▶ _Aim of the exercise_: Look through the listing below for the string "fitEvent". Say how many lines hold it, and nothing else.

▶ _Records_:
-- ==== Sys2Proof/Machine/Timing.lean ====
section
/-!
DEFINITION. Regression frequency measurement, PPS and time of day, encoder inputs and Scan Link marker stamps
(R147 to R157, R580).
-/
namespace Sys2Proof.Machine

/-- The timebase's users changed. -/
def modTbs (f : TbS → TbS) (s : State) : State := { s with tbs := f s.tbs }
/-- Measurement unit n. -/
def fmOf (s : State) (n : Nat) : FmS := bget {} s.tbs.fm n
/-- Measurement unit n changed. -/
def modFm (n : Nat) (f : FmS → FmS) (s : State) : State := modTbs (fun c => { c with fm := bmod {} c.fm n f }) s

/-- The sums of a fit (R147): kept events n, and over them k, k², d and k·d with d in half femtoseconds; the kept pairs
and the outliers. -/
structure Fit where
  n : Int := 0
  sk : Int := 0
  skk : Int := 0
  st : Int := 0
  skt : Int := 0
  last : Int := -1
  kept : List (Int × Int) := []
  outliers : Nat := 0
deriving Repr, DecidableEq

/-- One kept event with index k. -/
def Fit.keep (f : Fit) (k d : Int) : Fit :=
  { f with n := f.n + 1, sk := f.sk + k, skk := f.skk + k * k, st := f.st + d, skt := f.skt + k * d
           last := k, kept := f.kept ++ [(k, d)] }

/-- One event of a gate: kept, or an outlier when its index repeats or it lies more than tp / 4 away (R147); tp and d in
half femtoseconds. -/
def fitEvent (tp : Int) (f : Fit) (d : Int) : Fit :=
  let k := rdiv d tp
  if k = f.last || decide (tp < 4 * (d - k * tp).natAbs) then { f with outliers := f.outliers + 1 } else f.keep k d

/-- Half femtoseconds in a T64 unit. -/
abbrev halfFs : Int := 15625

/-- Numerator and denominator of the fitted period in half femtoseconds. -/
def Fit.num (f : Fit) : Int := f.n * f.skt - f.sk * f.st
/-- See Fit.num. -/
def Fit.den (f : Fit) : Int := f.n * f.skk - f.sk * f.sk
/-- The fitted period rounded to 1 fs (R148). -/
def Fit.period (f : Fit) : Nat := (rdiv f.num (2 * f.den)).toNat
/-- The fitted offset from the first event, T64 units, rounded. -/
def Fit.ofs (f : Fit) : Int := rdiv (f.st * f.den - f.num * f.sk) (f.n * f.den * halfFs)
/-- The sum of squared residuals, each times n · den. -/
def Fit.sq (f : Fit) : Nat :=
  nsum (f.kept.map fun p => ((p.2 * f.n * f.den - (f.st * f.den - f.num * f.sk) - f.num * f.n * p.1).natAbs) ^ 2)
/-- The denominator that goes with Fit.sq for a square in ps². -/
def Fit.sqDen (f : Fit) : Nat := f.n.toNat * (f.n * f.den).natAbs ^ 2 * 4000000
/-- rms residual, ps, rounded. -/
def Fit.rms (f : Fit) : Nat := roundSqrt f.sq f.sqDen
/-- rms at most m ps, compared exactly. -/
def Fit.within (f : Fit) (m : Nat) : Bool := decide (0 < f.den) && decide (f.sq ≤ m * m * f.sqDen)

/-- Differences of stamps to the first, half femtoseconds. -/
def fitTimes (l : List (BitVec 64)) : List Int :=
  match l with
  | [] => []
  | a :: _ => l.map fun x => halfFs * ((x - a).toInt)

/-- The fit of a gate against a period estimate in fs, 0 for the first interval (R147). -/
def fmFit (l : List (BitVec 64)) (tpFs : Nat) : Fit :=
  let d := fitTimes l
  let tp : Int := if tpFs = 0 then d.getD 1 0 else 2 * tpFs
  d.foldl (fitEvent tp) {}

/-- An event of an FM source (R148): a unit of that source takes its T64 stamp, or counts it as an outlier when it is
closer than 100 ns to the previous accepted one (R147). -/
def fmEvent (src : Nat) (stamp : BitVec 64) (s : State) : State :=
  (upto 8).foldl (fun s n =>
    if parN s 0x2830 n = src then
      modFm n (fun u =>
        match u.lastEv with
        | some l => if (stamp - l).toNat < 100 * nsU then { u with close := u.close + 1 }
            else { u with events := u.events ++ [stamp], lastEv := some stamp }
        | none => { u with events := u.events ++ [stamp], lastEv := some stamp }) s
    else s) s

/-- A new source of unit n starts its gate now (R148; DESIGN CHOICE, log entry 87). -/
def fmStart (n : Nat) (s : State) : State :=
  modFm n (fun u => { u with events := [], close := 0, lastEv := none, gateFrom := s.tb }) s

/-! ## PPS and time of day -/

/-- The correction in force, 0.01 ppb (R136). -/
def freqUsed (s : State) : Int := if parB s 0x2812 0 && s.tbs.freqOk then s.tbs.freqErr else parI s 0x2811 0

/-- A T64 load (R135, R151 to R153): the offset takes the step, and every stored T64 of the foreign-train detectors and
of the open FM gates moves with it (log entry 15). The edge that makes the load belongs to no PPS gate, as R152 does not say whether
the new gate begins with it (DESIGN CHOICE, log entry 87). -/
def t64Load (step : BitVec 64) (s : State) : State :=
  let s := { s with t64Ofs := s.t64Ofs + step }
  let s := modTbs (fun c => { c with
    ppsStep := step, loaded := true, armed := false, loads := c.loads + 1, ppsGate := [], ppsGateFrom := some s.tb
    fm := c.fm.map fun p => (p.1, { p.2 with events := p.2.events.map (· + step), lastEv := p.2.lastEv.map (· + step) }) }) s
  let s := modRj (fun r => { r with
    cands := r.cands.map fun p => (p.1, p.2.map fun c => { c with t := c.t + step })
    trains := r.trains.map fun p => (p.1, { p.2 with
      ofs := p.2.ofs + step, gateFrom := p.2.gateFrom + step
      capt := p.2.capt.map fun c => (c.1 + step, c.2) })
    pend := r.pend.map fun p => (p.1, p.2.map fun q => (q.1, q.2.map fun c => (c.1 + step, c.2))) }) s
  let s := modEe (fun e => { e with shadow := e.shadow.map fun p => (p.1, p.2.map fun u =>
    { u with trains := u.trains.map fun x => (x.1, x.2.1 + step, x.2.2) }) }) s
  let s := { s with slk := { s.slk with lanes := s.slk.lanes.map fun p => (p.1, { p.2 with
    thetas := [], deltas := [], pairs := 0, ofsValid := false
    markSent := [], markIn := none, markR := 0, markRno := 0 }) } }
  let s := modRm (fun r => { r with t64Loaded := r.t64Loaded || r.inFrame }) s
  logNow 0x0305 noSrc 0 s

/-- PPS_IN_EDGE: an active edge is stamped and accepted, or counted as a glitch within 0.8 s of the last accepted one;
an armed load takes place at the first accepted edge at least 1 ms after the arm. FM units of source 5 take every active edge
as it comes, uncompensated, glitches and edges with PPS_IN_ENABLE 0 included, as R148 does not say which it means (DESIGN CHOICE,
log entry 87) (R148, R149, R151). -/
def execPpsInEdge (t : Nat) (rise : Bool) (s : State) : Host.Outcome State Fault Refusal :=
  let s := s.start t
  let active := rise == (parN s 0x2821 0 == 0)
  let s := if active then fmEvent 5 (t64Now s) s else s
  if !parB s 0x2820 0 || !active then done s
  else
    let close := match s.tbs.ppsLastAt with
      | some l => decide (s.tb < l + 800 * msU)
      | none => false
    if close then done (modTbs (fun c => { c with glitch := satInc c.glitch }) s)
    else
      let stamp := t64Now s - BitVec.ofInt 64 (parI s 0x2822 0)
      let load := s.tbs.armed && decide (s.tbs.armedAt + msU ≤ s.tb)
      let s := modTbs (fun c => { c with
        ppsLastAt := some s.tb, ppsOk := true, ppsLast := stamp, ppsGate := c.ppsGate ++ [stamp]
        ppsGateFrom := some (c.ppsGateFrom.getD s.tb) }) s
      if load then
        let v := BitVec.ofInt 64 (parI s 0x2824 0)
        done (modTbs (fun c => { c with ppsLast := v }) (t64Load (v - stamp) s))
      else done s

/-- PPS_ARM through endpoint ep arms one load (R151). -/
def ppsArmWrite (v : Bool) (s : State) : State :=
  if v then modTbs (fun c => { c with armed := true, armedAt := s.tb }) s else s

/-- PPS_LOST: no accepted edge within 1.2 s (R149). -/
def execPpsLost (t : Nat) (s : State) : Host.Outcome State Fault Refusal :=
  let s := s.start t
  let late := match s.tbs.ppsLastAt with
    | some l => decide (l + 1200 * msU ≤ s.tb)
    | none => true
  if s.tbs.ppsOk && late then
    done (logNow 0x1304 noSrc 0 (modTbs (fun c => { c with ppsOk := false, ppsGate := [], ppsGateFrom := none }) s))
  else done s

/-- PPS_GATE_END: PPS_GATE after its start the gate's accepted edges are fitted with nominal period 1 s; an accepted fit gives
TB_FREQ_ERR. Gates follow one another, the first from the first accepted edge; an edge of the next gate waits for it (R149). -/
def execPpsGateEnd (t : Nat) (s : State) : Host.Outcome State Fault Refusal :=
  let s := s.start t
  match s.tbs.ppsGateFrom with
  | none => done s
  | some a =>
  let stop := a + parN s 0x2823 0 * secU
  if s.tb < stop then done s
  else
  let wait := (s.tbs.ppsGate.getLast?).filter fun _ => (s.tbs.ppsLastAt.map fun l => decide (stop ≤ l)).getD false
  let f := fmFit (if wait.isSome then s.tbs.ppsGate.dropLast else s.tbs.ppsGate) 1000000000000000
  let ok := s.tbs.ppsOk && decide ((parN s 0x2823 0 : Int) - 1 ≤ f.n) && f.within 1000000
  let s := modTbs (fun c => { c with ppsGate := wait.toList, ppsGateFrom := some stop }) s
  if ok then done (modTbs (fun c => { c with
      freqErr := clampI (-2147483648) 2147483647 (rdiv ((f.period : Int) - 1000000000000000) 10000)
      freqAt := s.tb, freqOk := true }) s)
  else done s

/-- FREQ_FALLBACK: 600 s without an accepted gate (R150). -/
def execFreqFallback (t : Nat) (s : State) : Host.Outcome State Fault Refusal :=
  let s := s.start t
  if s.tbs.freqOk && decide (s.tbs.freqAt + 600 * secU ≤ s.tb) then
    done (modTbs (fun c => { c with freqOk := false }) s)
  else done s

/-- PPS_OUT_PULSE: at a whole second of T64 the pulse is driven, unless it is suppressed (R154). -/
def execPpsOutPulse (t : Nat) (s : State) : Host.Outcome State Fault Refusal :=
  let s := s.start t
  let soon := match s.tbs.ppsOutAt with
    | some l => decide (s.tb < l + (parN s 0x282B 0 + 10) * msU)
    | none => false
  if parB s 0x282A 0 && (t64Now s).toNat % secU == 0 && !soon then
    done (emit (.ball "PPS_OUT" (parN s 0x282B 0)) (modTbs (fun c => { c with ppsOutAt := some s.tb }) s))
  else done s

/-- T64_WRAP: T64 is a count modulo 2^64, so the wrap changes nothing else (R12). -/
def execT64Wrap (t : Nat) (s : State) : Host.Outcome State Fault Refusal := done (s.start t)

/-- TIMEBASE_LOCK_HELD: lock held for 1 s removes the SAFE cause and ends the inhibit (R447, R687). -/
def execTimebaseLockHeld (t : Nat) (s : State) : Host.Outcome State Fault Refusal :=
  let s := s.start t
  if s.tbs.lock && decide (s.tbs.lockAt + secU ≤ s.tb) then done (uninhibit .tbLoss (safeClear .tbLoss s))
  else done s

/-- TIME_MARKER, at a receiver that is awake (R594): an arriving K28.1 is stamped as r, awaits the TIME packet with its number, and is given to the FM units
(R148, R580, R581). -/
def execTimeMarker (t : Nat) (lane : Fin 8) (s : State) : Host.Outcome State Fault Refusal :=
  let s := s.start t
  if (laneOf s lane).rxSleep then done s
  else
  let s := modLane lane (fun l => { l with markIn := some (t64Now s) }) s
  done (fmEvent (6 + lane) (t64Now s) s)

/-! ## Encoder -/

/-- Role of ENCn (R155). -/
def encRole (s : State) (n : Nat) : Nat := parN s 0x2840 n

/-- A mark-A edge counts up: the level of mark B differs from mark A's new level, or no input has role B (which level
counts up is a DESIGN CHOICE, log entry 14). -/
def encUp (s : State) (rise : Bool) : Bool :=
  match (upto 4).find? fun k => encRole s k == 2 with
  | some k => bget false s.tbs.encLevel k != rise
  | none => true

/-- The mark count, I16: it wraps on overflow, where R156 names neither wrapping nor saturation (DESIGN CHOICE, log entry 87). -/
def wrap16 (v : Int) : Int := signed 16 ((v % 65536).toNat)

/-- An edge of input n accepted with the stamp of its transition: it steps or sets the mark count by its role, and waits for
the LCE with the count after it (R155, R156). -/
def encAccept (n at_ : Nat) (rise : Bool) (s : State) : State :=
  let s := fmEvent (1 + n) (t64At s at_) s
  let s := modTbs (fun c => { c with encLevel := bset c.encLevel n rise }) s
  let act := s.rm.inFrame && decide (s.rm.frameStart ≤ at_) && decide (at_ < s.rm.frameStart + s.rm.nAct * 8 * s.rm.pNs * nsU)
  let s := match encRole s n with
    | 1 => modTbs (fun c => { c with
        encCount := wrap16 (c.encCount + if encUp s rise then 1 else -1)
        encMarks := if act then c.encMarks + 1 else c.encMarks }) s
    | 3 => modTbs (fun c => { c with encCount := parI s 0x2843 0, encIndexSeen := true }) s
    | _ => s
  modTbs (fun c => { c with encQueue := c.encQueue ++ [(at_, n, rise, c.encCount)] }) s

/-- ENC_FILTER in T64 units. -/
def encStable (s : State) : Nat := parN s 0x2841 0 * 10 * nsU

/-- The transitions whose level has stayed for ENC_FILTER are accepted, in time order; an input back at its old level has had no
edge (R155). -/
def encSettle (s : State) : State :=
  let due := sortBy (fun (p : Nat × Nat × Bool) => (p.2.1 : Int)) (s.tbs.encPend.filter fun p => decide (p.2.1 + encStable s ≤ s.tb))
  due.foldl (fun s p =>
    let s := modTbs (fun c => { c with encPend := bdel c.encPend p.1 }) s
    if bget false s.tbs.encLevel p.1 == p.2.2 then s else encAccept p.1 p.2.1 p.2.2 s) s

/-- The end of the gate of unit n: FM_GATE after its start, a whole gate follows another (R147). -/
def fmGateEnd (s : State) (n : Nat) : Nat := (fmOf s n).gateFrom + parN s 0x2831 n * msU

/-- FM_GATE_END: FM_GATE after its start the gate is fitted and accepted or rejected; a rejection keeps the last period and
makes the next gate start from its first interval. Events from the end on belong to the next gate (R147, R148). -/
def execFmGateEnd (t : Nat) (n : Fin 8) (s : State) : Host.Outcome State Fault Refusal :=
  let s := encSettle (s.start t)
  let u := fmOf s n
  let stop := fmGateEnd s n
  if parN s 0x2830 n = 0 || s.tb < stop then done s
  else
  let inGate := fun (e : BitVec 64) => decide ((e - t64At s stop).toInt < 0)
  let f := fmFit (u.events.filter inGate) (u.est.getD (parN s 0x2832 n))
  let ok := decide ((parN s 0x2833 n : Int) ≤ f.n) && f.within (parN s 0x2834 n)
  done (modFm n (fun u => { u with
    events := u.events.filter (fun e => !inGate e), close := 0, gateFrom := stop
    rms := BitVec.ofNat 32 (min 0xFFFFFFFF f.rms)
    n := BitVec.ofNat 16 (min 0xFFFF f.n.toNat)
    outliers := BitVec.ofNat 16 (min 0xFFFF (f.outliers + u.close))
    valid := ok
    period := if ok then BitVec.ofNat 64 f.period else u.period
    est := if ok then some f.period else some 0 }) s)

/-- ENC_EDGE: input n goes to a level at this instant; the edge is accepted once the level has stayed for ENC_FILTER, with this
instant as its stamp, and a transition that did not stay is dropped (R155, R156). -/
def execEncEdge (t : Nat) (n : Fin 4) (rise : Bool) (s : State) : Host.Outcome State Fault Refusal :=
  let s := encSettle (s.start t)
  done (encSettle (modTbs (fun c => { c with encPend := bset c.encPend n (s.tb, rise) }) s))

/-- ENC_STATUS at a frame start: the previous frame had no index edge, or a wrong number of mark-A edges (R157). -/
def encFrameStart (s : State) : State :=
  let s := encSettle s
  modTbs (fun c => { c with
    encStatus := BitVec.ofNat 8 (b2n (!c.encIndexSeen) + 2 * b2n (c.encMarks != 2 * parN s 0x2842 0))
    encIndexSeen := false, encMarks := 0 }) s

end Sys2Proof.Machine
end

▶ _Solution_: 2